Currency carry
• Buying high-yielding currencies and shorting low-yielding currencies has been a profitable strategy for 50+ years.
• Academic theories suggest that any initial cross-country yield advantage should be offset by future currency depreciation. In practice, this has not happened on average, and naive yield seeking has paid off. Forward rates have been biased predictors of future spot exchange rates.
• Carry strategies within G10 markets have an attractive long-run Sharpe ratio—which is even higher in emerging markets and higher if refinements or carry timing are used. As a result, the strategy became very crowded before 2008.
• Success increasingly looks like compensation for the strategy’s riskiness, however.

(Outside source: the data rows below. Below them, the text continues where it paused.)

theorem keep_State_noteStuck (C : Closed P) : ∀ a0, okS P a0 → okS P (@State.noteStuck a0) := by
  intro a0 h0
  unfold State.noteStuck
  dsimp only
  repeat' first | with_reducible assumption | with_reducible intro _ | with_reducible apply keep_State_set C
                | with_reducible apply keep_State_setPwr C | with_reducible apply keep_State_addRecord C
                | with_reducible apply keep_foldl (P := P)

theorem keep_State_resumeCores (C : Closed P) : ∀ a0, okS P a0 → okS P (@State.resumeCores a0) := by
  intro a0 h0
  unfold State.resumeCores
  dsimp only
  repeat' first | with_reducible assumption | with_reducible apply ite_okS (P := P)
                | with_reducible apply keep_State_setPwr C | with_reducible apply keep_State_railSag C
                | with_reducible apply keep_State_flushRecords C

theorem keep_State_stopCores (C : Closed P) : ∀ a0, okS P a0 → okS P (@State.stopCores a0) := by
  intro a0 h0
  unfold State.stopCores
  dsimp only
  repeat' first | with_reducible assumption | with_reducible apply keep_State_setPwr C

theorem keep_State_parkPhys (C : Closed P) : ∀ a0, okS P a0 → okS P (@State.parkPhys a0) := by
  intro a0 h0
  unfold State.parkPhys
  repeat' first | with_reducible assumption | with_reducible intro _ | with_reducible apply keep_State_holdover C
                | with_reducible apply keep_State_set C | with_reducible apply keep_foldl (P := P)

theorem keep_State_abandonEntry (C : Closed P) : ∀ a0 a1, okS P a0 → okS P (@State.abandonEntry a0 a1) := by
  intro a0 a1 h0
  unfold State.abandonEntry
  dsimp only
  repeat' first | with_reducible assumption | with_reducible apply ite_okS (P := P)
                | with_reducible apply keep_State_emit C | with_reducible apply keep_State_set C
                | with_reducible apply keep_State_setPwr C | with_reducible apply keep_State_resumeCores C
                | with_reducible apply keep_State_bump C

theorem keep_State_acceptWake (C : Closed P) : ∀ a0 a1 a2, okS P a0 → okS P (@State.acceptWake a0 a1 a2) := by
  intro a0 a1 a2 h0
  unfold State.acceptWake
  dsimp only
  repeat' first | with_reducible assumption | with_reducible apply ite_okS (P := P)
                | with_reducible apply keep_State_setPwr C | with_reducible apply keep_State_leaveIdle C
                | with_reducible apply keep_State_setB C | with_reducible apply keep_State_abandonEntry C | split

theorem keep_State_countSuppressed (C : Closed P) : ∀ a0 a1, okS P a0 → okS P (@State.countSuppressed a0 a1) := by
  intro a0 a1 h0
  unfold State.countSuppressed
  dsimp only
  repeat' first | with_reducible assumption | with_reducible apply keep_State_setB C

theorem keep_State_wakeEdge (C : Closed P) : ∀ a0 a1 a2, okS P a0 → okS P (@State.wakeEdge a0 a1 a2) := by
  intro a0 a1 a2 h0
  unfold State.wakeEdge
  dsimp only
  repeat' first | with_reducible assumption | with_reducible apply ite_okS (P := P)
                | with_reducible apply keep_State_setPwr C | with_reducible apply keep_State_countSuppressed C
                | with_reducible apply keep_State_acceptWake C

theorem keep_State_wakeTimer (C : Closed P) : ∀ a0, okS P a0 → okS P (@State.wakeTimer a0) := by
  intro a0 h0
  unfold State.wakeTimer
  dsimp only
  repeat' first | with_reducible assumption | with_reducible apply ite_okS (P := P)
                | with_reducible apply keep_State_wakeEdge C | with_reducible apply keep_State_setPwr C

theorem keep_State_suppressionEnd (C : Closed P) : ∀ a0 a1, okS P a0 → okS P (@State.suppressionEnd a0 a1) := by
  intro a0 a1 h0
  unfold State.suppressionEnd
  dsimp only
  repeat' first | with_reducible assumption | with_reducible apply ite_okS (P := P)
                | with_reducible apply keep_State_setPwr C | with_reducible apply keep_State_acceptWake C | split

theorem keep_State_settleInput (C : Closed P) : ∀ a0 a1 a2, okS P a0 → okS P (@State.settleInput a0 a1 a2) := by
  intro a0 a1 a2 h0
  unfold State.settleInput
  dsimp only
  repeat' first | with_reducible assumption | with_reducible apply ite_okS (P := P)
                | with_reducible apply keep_State_set C | with_reducible apply keep_State_setPwr C

theorem keep_State_enterIdle (C : Closed P) : ∀ a0, okS P a0 → okS P (@State.enterIdle a0) := by
  intro a0 h0
  unfold State.enterIdle
  repeat' first | with_reducible assumption | with_reducible apply ite_okS (P := P)
                | with_reducible apply keep_State_set C | with_reducible apply keep_State_gateIslands C

theorem keep_State_enterSleep (C : Closed P) : ∀ a0, okS P a0 → okS P (@State.enterSleep a0) := by
  intro a0 h0
  unfold State.enterSleep
  dsimp only
  repeat' first | with_reducible assumption | with_reducible apply ite_okS (P := P)
                | with_reducible apply keep_State_abandonEntry C | with_reducible apply keep_State_setPwr C
                | with_reducible apply keep_State_set C | with_reducible apply keep_State_setTarget C
                | with_reducible apply keep_State_gateIslands C | with_reducible apply keep_State_parkPhys C
                | with_reducible apply keep_State_stopCores C | with_reducible apply keep_State_noteStuck C
                | with_reducible apply keep_State_leaveIdle C | split

theorem keep_State_openNotice (C : Closed P) : ∀ a0 a1, okS P a0 → okS P (@State.openNotice a0 a1) := by
  intro a0 a1 h0
  unfold State.openNotice
  dsimp only
  repeat' first | with_reducible assumption | with_reducible apply keep_State_emit C
                | with_reducible apply keep_State_noteStuck C | with_reducible apply keep_State_leaveIdle C
                | with_reducible apply keep_State_set C

theorem keep_State_loseOnChip (C : Closed P) : ∀ a0, okS P a0 → okS P (@State.loseOnChip a0) := by
  intro a0 h0
  unfold State.loseOnChip
  dsimp only
  repeat' first | with_reducible assumption | with_reducible intro _ | with_reducible apply keep_State_linkDown C
                | with_reducible apply keep_foldl (P := P)

theorem keep_State_enterDeep (C : Closed P) : ∀ a0, okS P a0 → okS P (@State.enterDeep a0) := by
  intro a0 h0
  unfold State.enterDeep
  dsimp only
  repeat' first | with_reducible assumption | with_reducible apply ite_okS (P := P)
                | with_reducible apply keep_State_openNotice C | with_reducible apply keep_State_stopCores C | with_reducible apply keep_State_abandonEntry C
                | with_reducible apply keep_State_setPwr C | with_reducible apply keep_State_set C
                | with_reducible apply keep_State_loseHbm C
                | with_reducible apply keep_State_loseOnChip C | with_reducible apply keep_State_parkPhys C
                | with_reducible apply keep_State_gateIslands C | split

theorem keep_State_enterOff (C : Closed P) : ∀ a0, okS P a0 → okS P (@State.enterOff a0) := by
  intro a0 h0
  unfold State.enterOff
  dsimp only
  repeat' first | with_reducible assumption | with_reducible apply ite_okS (P := P)
                | with_reducible apply keep_State_openNotice C | with_reducible apply keep_State_stopCores C
                | with_reducible apply keep_State_linkDown C | with_reducible apply keep_foldl (P := P) | with_reducible intro _
                | with_reducible apply keep_State_setPwr C | with_reducible apply keep_State_abandonEntry C
                | with_reducible apply keep_State_set C | with_reducible apply keep_State_loseHbm C
                | with_reducible apply keep_State_parkPhys C | split

theorem keep_State_noteWorkWake (C : Closed P) : ∀ a0, okS P a0 → okS P (@State.noteWorkWake a0) := by
  intro a0 h0
  unfold State.noteWorkWake
  repeat' first | with_reducible assumption | with_reducible apply ite_okS (P := P)
                | with_reducible apply keep_State_setB C

theorem keep_State_exitSleep (C : Closed P) : ∀ a0, okS P a0 → okS P (@State.exitSleep a0) := by
  intro a0 h0
  unfold State.exitSleep
  dsimp only
  repeat' first | with_reducible assumption | with_reducible apply ite_okS (P := P)
                | with_reducible apply keep_State_noteWorkWake C | with_reducible apply keep_State_setTarget C
                | with_reducible apply keep_State_releaseIslands C
                | with_reducible apply keep_State_regulatorSettled C | with_reducible apply keep_State_set C
                | with_reducible apply keep_State_resumeCores C | with_reducible apply keep_State_setPwr C

theorem keep_State_exitDeep (C : Closed P) : ∀ a0 a1, okS P a0 → okS P (@State.exitDeep a0 a1) := by
  intro a0 a1 h0
  unfold State.exitDeep
  dsimp only
  repeat' first | with_reducible assumption | with_reducible apply ite_okS (P := P)
                | with_reducible apply keep_State_setTarget C | with_reducible apply keep_State_releaseIslands C
                | with_reducible apply keep_State_regulatorSettled C | with_reducible apply keep_State_setPwr C
                | with_reducible apply keep_State_setHart C | with_reducible apply keep_State_startHarts C
                | with_reducible apply keep_State_set C | with_reducible apply keep_State_resumeCores C
                | with_reducible apply keep_State_resetMain C

theorem keep_State_exitOff (C : Closed P) : ∀ a0, okS P a0 → okS P (@State.exitOff a0) := by
  intro a0 h0
  unfold State.exitOff
  dsimp only
  repeat' first | with_reducible assumption | with_reducible apply ite_okS (P := P)
                | with_reducible apply keep_State_resetMain C | with_reducible apply keep_State_setB C

theorem keep_State_setFunc (C : Closed P) : ∀ a0 a1 a2 a3, okS P a0 → okS P (@State.setFunc a0 a1 a2 a3) := by
  intro a0 a1 a2 a3 h0
  unfold State.setFunc
  dsimp only
  repeat' first | with_reducible assumption | with_reducible apply keep_State_set C

theorem keep_State_driveFunc (C : Closed P) : ∀ a0 a1 a2, okS P a0 → okS P (@State.driveFunc a0 a1 a2) := by
  intro a0 a1 a2 h0
  unfold State.driveFunc
  dsimp only
  repeat' first | with_reducible assumption | with_reducible apply ite_okS (P := P)
                | with_reducible apply keep_State_fresh C | with_reducible apply keep_State_bump C
                | with_reducible apply keep_State_setFunc C | with_reducible apply keep_State_setPwr C

theorem keep_State_funcWrite (C : Closed P) : ∀ a0 a1 a2 a3, okS P a0 → okR P (@State.funcWrite a0 a1 a2 a3) := by
  intro a0 a1 a2 a3 h0
  unfold State.funcWrite
  dsimp only
  repeat' first | with_reducible assumption | with_reducible intro _ | with_reducible apply ite_okR (P := P)
                | with_reducible apply keep_State_driveFunc C | with_reducible apply keep_State_set C
                | with_reducible apply okR_mk | with_reducible exact okR_abort
                | with_reducible apply keep_foldl (P := P)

A carry strategy resembles selling lottery tickets that pay off in bad times. The combination of negative skew (frequent small gains punctuated by infrequent large losses) and terrible timing of losses warrants a large risk premium.
• Alternative explanations include biased investor expectations and so-called peso problems.
• Yield seeking adds value in the long run in many other asset classes besides currencies. Yet, the reward-to-risk ratio has been noticeably higher in cross-country carry strategies than in other carry strategies, such as within-country credit or term carry strategies.


The second dynamic strategy I study is yield-seeking carry trading, with a focus on FX (see cube). A currency carry trade involves investment ...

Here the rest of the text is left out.